---- INPUT RECORDS
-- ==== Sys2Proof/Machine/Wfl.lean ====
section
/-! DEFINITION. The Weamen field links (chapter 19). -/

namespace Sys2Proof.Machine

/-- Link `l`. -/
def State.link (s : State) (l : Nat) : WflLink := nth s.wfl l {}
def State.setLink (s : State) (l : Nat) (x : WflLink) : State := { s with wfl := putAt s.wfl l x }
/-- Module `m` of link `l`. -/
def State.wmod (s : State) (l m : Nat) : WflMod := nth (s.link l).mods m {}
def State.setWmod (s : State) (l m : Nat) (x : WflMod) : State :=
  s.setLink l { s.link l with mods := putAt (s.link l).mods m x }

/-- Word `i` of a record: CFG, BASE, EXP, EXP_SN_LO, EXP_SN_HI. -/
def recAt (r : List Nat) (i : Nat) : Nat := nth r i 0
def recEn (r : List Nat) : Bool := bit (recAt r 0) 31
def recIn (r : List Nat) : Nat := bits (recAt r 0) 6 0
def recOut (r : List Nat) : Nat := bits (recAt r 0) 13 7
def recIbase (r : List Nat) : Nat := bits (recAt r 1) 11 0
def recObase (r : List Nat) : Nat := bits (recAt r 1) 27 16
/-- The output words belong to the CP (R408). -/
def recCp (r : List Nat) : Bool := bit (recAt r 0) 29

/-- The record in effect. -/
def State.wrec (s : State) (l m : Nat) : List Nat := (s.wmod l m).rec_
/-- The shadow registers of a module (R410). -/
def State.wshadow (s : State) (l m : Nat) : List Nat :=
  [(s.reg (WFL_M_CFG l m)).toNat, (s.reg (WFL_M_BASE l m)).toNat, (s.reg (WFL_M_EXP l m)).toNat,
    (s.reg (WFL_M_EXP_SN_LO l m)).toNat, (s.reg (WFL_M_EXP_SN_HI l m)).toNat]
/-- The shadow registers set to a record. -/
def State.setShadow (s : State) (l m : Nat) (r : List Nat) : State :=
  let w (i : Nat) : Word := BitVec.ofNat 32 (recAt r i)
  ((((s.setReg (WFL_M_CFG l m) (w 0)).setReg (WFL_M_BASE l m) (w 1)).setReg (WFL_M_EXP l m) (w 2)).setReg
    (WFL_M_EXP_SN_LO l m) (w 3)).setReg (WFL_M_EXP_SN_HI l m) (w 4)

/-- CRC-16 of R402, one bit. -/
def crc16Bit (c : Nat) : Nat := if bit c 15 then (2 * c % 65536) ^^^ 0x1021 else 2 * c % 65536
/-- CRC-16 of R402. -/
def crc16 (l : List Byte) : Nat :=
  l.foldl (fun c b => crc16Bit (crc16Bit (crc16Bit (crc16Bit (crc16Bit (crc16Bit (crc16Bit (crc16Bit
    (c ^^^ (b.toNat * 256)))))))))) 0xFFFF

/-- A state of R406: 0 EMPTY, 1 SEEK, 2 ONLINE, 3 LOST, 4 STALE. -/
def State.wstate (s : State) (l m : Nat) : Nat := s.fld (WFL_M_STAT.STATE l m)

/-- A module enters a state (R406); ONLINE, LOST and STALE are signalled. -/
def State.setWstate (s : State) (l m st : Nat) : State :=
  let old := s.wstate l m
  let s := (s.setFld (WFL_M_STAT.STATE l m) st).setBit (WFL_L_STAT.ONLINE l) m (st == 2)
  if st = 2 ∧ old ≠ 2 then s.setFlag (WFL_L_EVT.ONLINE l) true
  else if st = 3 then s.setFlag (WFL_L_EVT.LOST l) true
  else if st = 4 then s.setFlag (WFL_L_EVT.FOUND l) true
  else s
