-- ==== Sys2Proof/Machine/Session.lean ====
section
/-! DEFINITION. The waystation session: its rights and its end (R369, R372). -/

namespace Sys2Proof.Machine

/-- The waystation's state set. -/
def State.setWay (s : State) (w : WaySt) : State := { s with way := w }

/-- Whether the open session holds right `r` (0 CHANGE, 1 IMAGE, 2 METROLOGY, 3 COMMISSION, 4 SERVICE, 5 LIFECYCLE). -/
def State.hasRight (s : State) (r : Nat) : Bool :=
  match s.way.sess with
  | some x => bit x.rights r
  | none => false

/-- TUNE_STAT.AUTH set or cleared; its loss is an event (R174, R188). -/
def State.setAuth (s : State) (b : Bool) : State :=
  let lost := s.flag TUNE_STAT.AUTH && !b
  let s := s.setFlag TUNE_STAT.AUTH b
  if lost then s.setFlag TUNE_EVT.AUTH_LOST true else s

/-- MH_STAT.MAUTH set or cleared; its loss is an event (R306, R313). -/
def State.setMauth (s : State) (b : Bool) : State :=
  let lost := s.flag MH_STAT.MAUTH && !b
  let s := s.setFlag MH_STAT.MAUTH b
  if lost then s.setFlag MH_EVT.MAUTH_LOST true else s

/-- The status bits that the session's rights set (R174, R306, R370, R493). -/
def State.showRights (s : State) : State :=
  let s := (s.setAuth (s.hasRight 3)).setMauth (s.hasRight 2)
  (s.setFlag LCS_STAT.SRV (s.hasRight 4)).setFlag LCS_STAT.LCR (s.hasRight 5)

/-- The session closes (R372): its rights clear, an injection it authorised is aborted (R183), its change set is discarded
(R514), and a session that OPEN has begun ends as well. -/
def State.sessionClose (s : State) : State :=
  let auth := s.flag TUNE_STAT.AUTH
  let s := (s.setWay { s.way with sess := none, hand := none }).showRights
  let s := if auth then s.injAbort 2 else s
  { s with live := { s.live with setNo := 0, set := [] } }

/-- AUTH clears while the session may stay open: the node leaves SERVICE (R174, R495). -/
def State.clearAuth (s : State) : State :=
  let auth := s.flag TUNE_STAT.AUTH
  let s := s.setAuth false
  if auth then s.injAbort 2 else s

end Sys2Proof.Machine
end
--------
--- TASK PROMPT ---
What you should produce is an exact copy of the records above.

--- ANSWER FOR THE TASK ---
-- ==== Sys2Proof/Machine/Wfl.lean ====
section
/-! DEFINITION. The Weamen field links (chapter 19). -/

namespace Sys2Proof.Machine

/-- Link `l`. -/
def State.link (s : State) (l : Nat) : WflLink := nth s.wfl l {}
def State.setLink (s : State) (l : Nat) (x : WflLink) : State := { s with wfl := putAt s.wfl l x }
/-- Module `m` of link `l`. -/
def State.wmod (s : State) (l m : Nat) : WflMod := nth (s.link l).mods m {}
def State.setWmod (s : State) (l m : Nat) (x : WflMod) : State :=
  s.setLink l { s.link l with mods := putAt (s.link l).mods m x }

/-- Word `i` of a record: CFG, BASE, EXP, EXP_SN_LO, EXP_SN_HI. -/
def recAt (r : List Nat) (i : Nat) : Nat := nth r i 0
def recEn (r : List Nat) : Bool := bit (recAt r 0) 31
def recIn (r : List Nat) : Nat := bits (recAt r 0) 6 0
def recOut (r : List Nat) : Nat := bits (recAt r 0) 13 7
def recIbase (r : List Nat) : Nat := bits (recAt r 1) 11 0
def recObase (r : List Nat) : Nat := bits (recAt r 1) 27 16
/-- The output words belong to the CP (R408). -/
def recCp (r : List Nat) : Bool := bit (recAt r 0) 29

/-- The record in effect. -/
def State.wrec (s : State) (l m : Nat) : List Nat := (s.wmod l m).rec_
/-- The shadow registers of a module (R410). -/
def State.wshadow (s : State) (l m : Nat) : List Nat :=
  [(s.reg (WFL_M_CFG l m)).toNat, (s.reg (WFL_M_BASE l m)).toNat, (s.reg (WFL_M_EXP l m)).toNat,
    (s.reg (WFL_M_EXP_SN_LO l m)).toNat, (s.reg (WFL_M_EXP_SN_HI l m)).toNat]
/-- The shadow registers set to a record. -/
def State.setShadow (s : State) (l m : Nat) (r : List Nat) : State :=
  let w (i : Nat) : Word := BitVec.ofNat 32 (recAt r i)
  ((((s.setReg (WFL_M_CFG l m) (w 0)).setReg (WFL_M_BASE l m) (w 1)).setReg (WFL_M_EXP l m) (w 2)).setReg
    (WFL_M_EXP_SN_LO l m) (w 3)).setReg (WFL_M_EXP_SN_HI l m) (w 4)

/-- CRC-16 of R402, one bit. -/
def crc16Bit (c : Nat) : Nat := if bit c 15 then (2 * c % 65536) ^^^ 0x1021 else 2 * c % 65536
/-- CRC-16 of R402. -/
def crc16 (l : List Byte) : Nat :=
  l.foldl (fun c b => crc16Bit (crc16Bit (crc16Bit (crc16Bit (crc16Bit (crc16Bit (crc16Bit (crc16Bit
    (c ^^^ (b.toNat * 256)))))))))) 0xFFFF

/-- A state of R406: 0 EMPTY, 1 SEEK, 2 ONLINE, 3 LOST, 4 STALE. -/
def State.wstate (s : State) (l m : Nat) : Nat := s.fld (WFL_M_STAT.STATE l m)

/-- A module enters a state (R406); ONLINE, LOST and STALE are signalled. -/
def State.setWstate (s : State) (l m st : Nat) : State :=
  let old := s.wstate l m
  let s := (s.setFld (WFL_M_STAT.STATE l m) st).setBit (WFL_L_STAT.ONLINE l) m (st == 2)
  if st = 2 ∧ old ≠ 2 then s.setFlag (WFL_L_EVT.ONLINE l) true
  else if st = 3 then s.setFlag (WFL_L_EVT.LOST l) true
  else if st = 4 then s.setFlag (WFL_L_EVT.FOUND l) true
  else s
-- ==== Sys2Proof/Machine/Session.lean ====
section
/-! DEFINITION. The waystation session: its rights and its end (R369, R372). -/

namespace Sys2Proof.Machine

/-- The waystation's state set. -/
def State.setWay (s : State) (w : WaySt) : State := { s with way := w }

/-- Whether the open session holds right `r` (0 CHANGE, 1 IMAGE, 2 METROLOGY, 3 COMMISSION, 4 SERVICE, 5 LIFECYCLE). -/
def State.hasRight (s : State) (r : Nat) : Bool :=
  match s.way.sess with
  | some x => bit x.rights r
  | none => false

/-- TUNE_STAT.AUTH set or cleared; its loss is an event (R174, R188). -/
def State.setAuth (s : State) (b : Bool) : State :=
  let lost := s.flag TUNE_STAT.AUTH && !b
  let s := s.setFlag TUNE_STAT.AUTH b
  if lost then s.setFlag TUNE_EVT.AUTH_LOST true else s

/-- MH_STAT.MAUTH set or cleared; its loss is an event (R306, R313). -/
def State.setMauth (s : State) (b : Bool) : State :=
  let lost := s.flag MH_STAT.MAUTH && !b
  let s := s.setFlag MH_STAT.MAUTH b
  if lost then s.setFlag MH_EVT.MAUTH_LOST true else s

/-- The status bits that the session's rights set (R174, R306, R370, R493). -/
def State.showRights (s : State) : State :=
  let s := (s.setAuth (s.hasRight 3)).setMauth (s.hasRight 2)
  (s.setFlag LCS_STAT.SRV (s.hasRight 4)).setFlag LCS_STAT.LCR (s.hasRight 5)

/-- The session closes (R372): its rights clear, an injection it authorised is aborted (R183), its change set is discarded
(R514), and a session that OPEN has begun ends as well. -/
def State.sessionClose (s : State) : State :=
  let auth := s.flag TUNE_STAT.AUTH
  let s := (s.setWay { s.way with sess := none, hand := none }).showRights
  let s := if auth then s.injAbort 2 else s
  { s with live := { s.live with setNo := 0, set := [] } }

/-- AUTH clears while the session may stay open: the node leaves SERVICE (R174, R495). -/
def State.clearAuth (s : State) : State :=
  let auth := s.flag TUNE_STAT.AUTH
  let s := s.setAuth false
  if auth then s.injAbort 2 else s

end Sys2Proof.Machine
end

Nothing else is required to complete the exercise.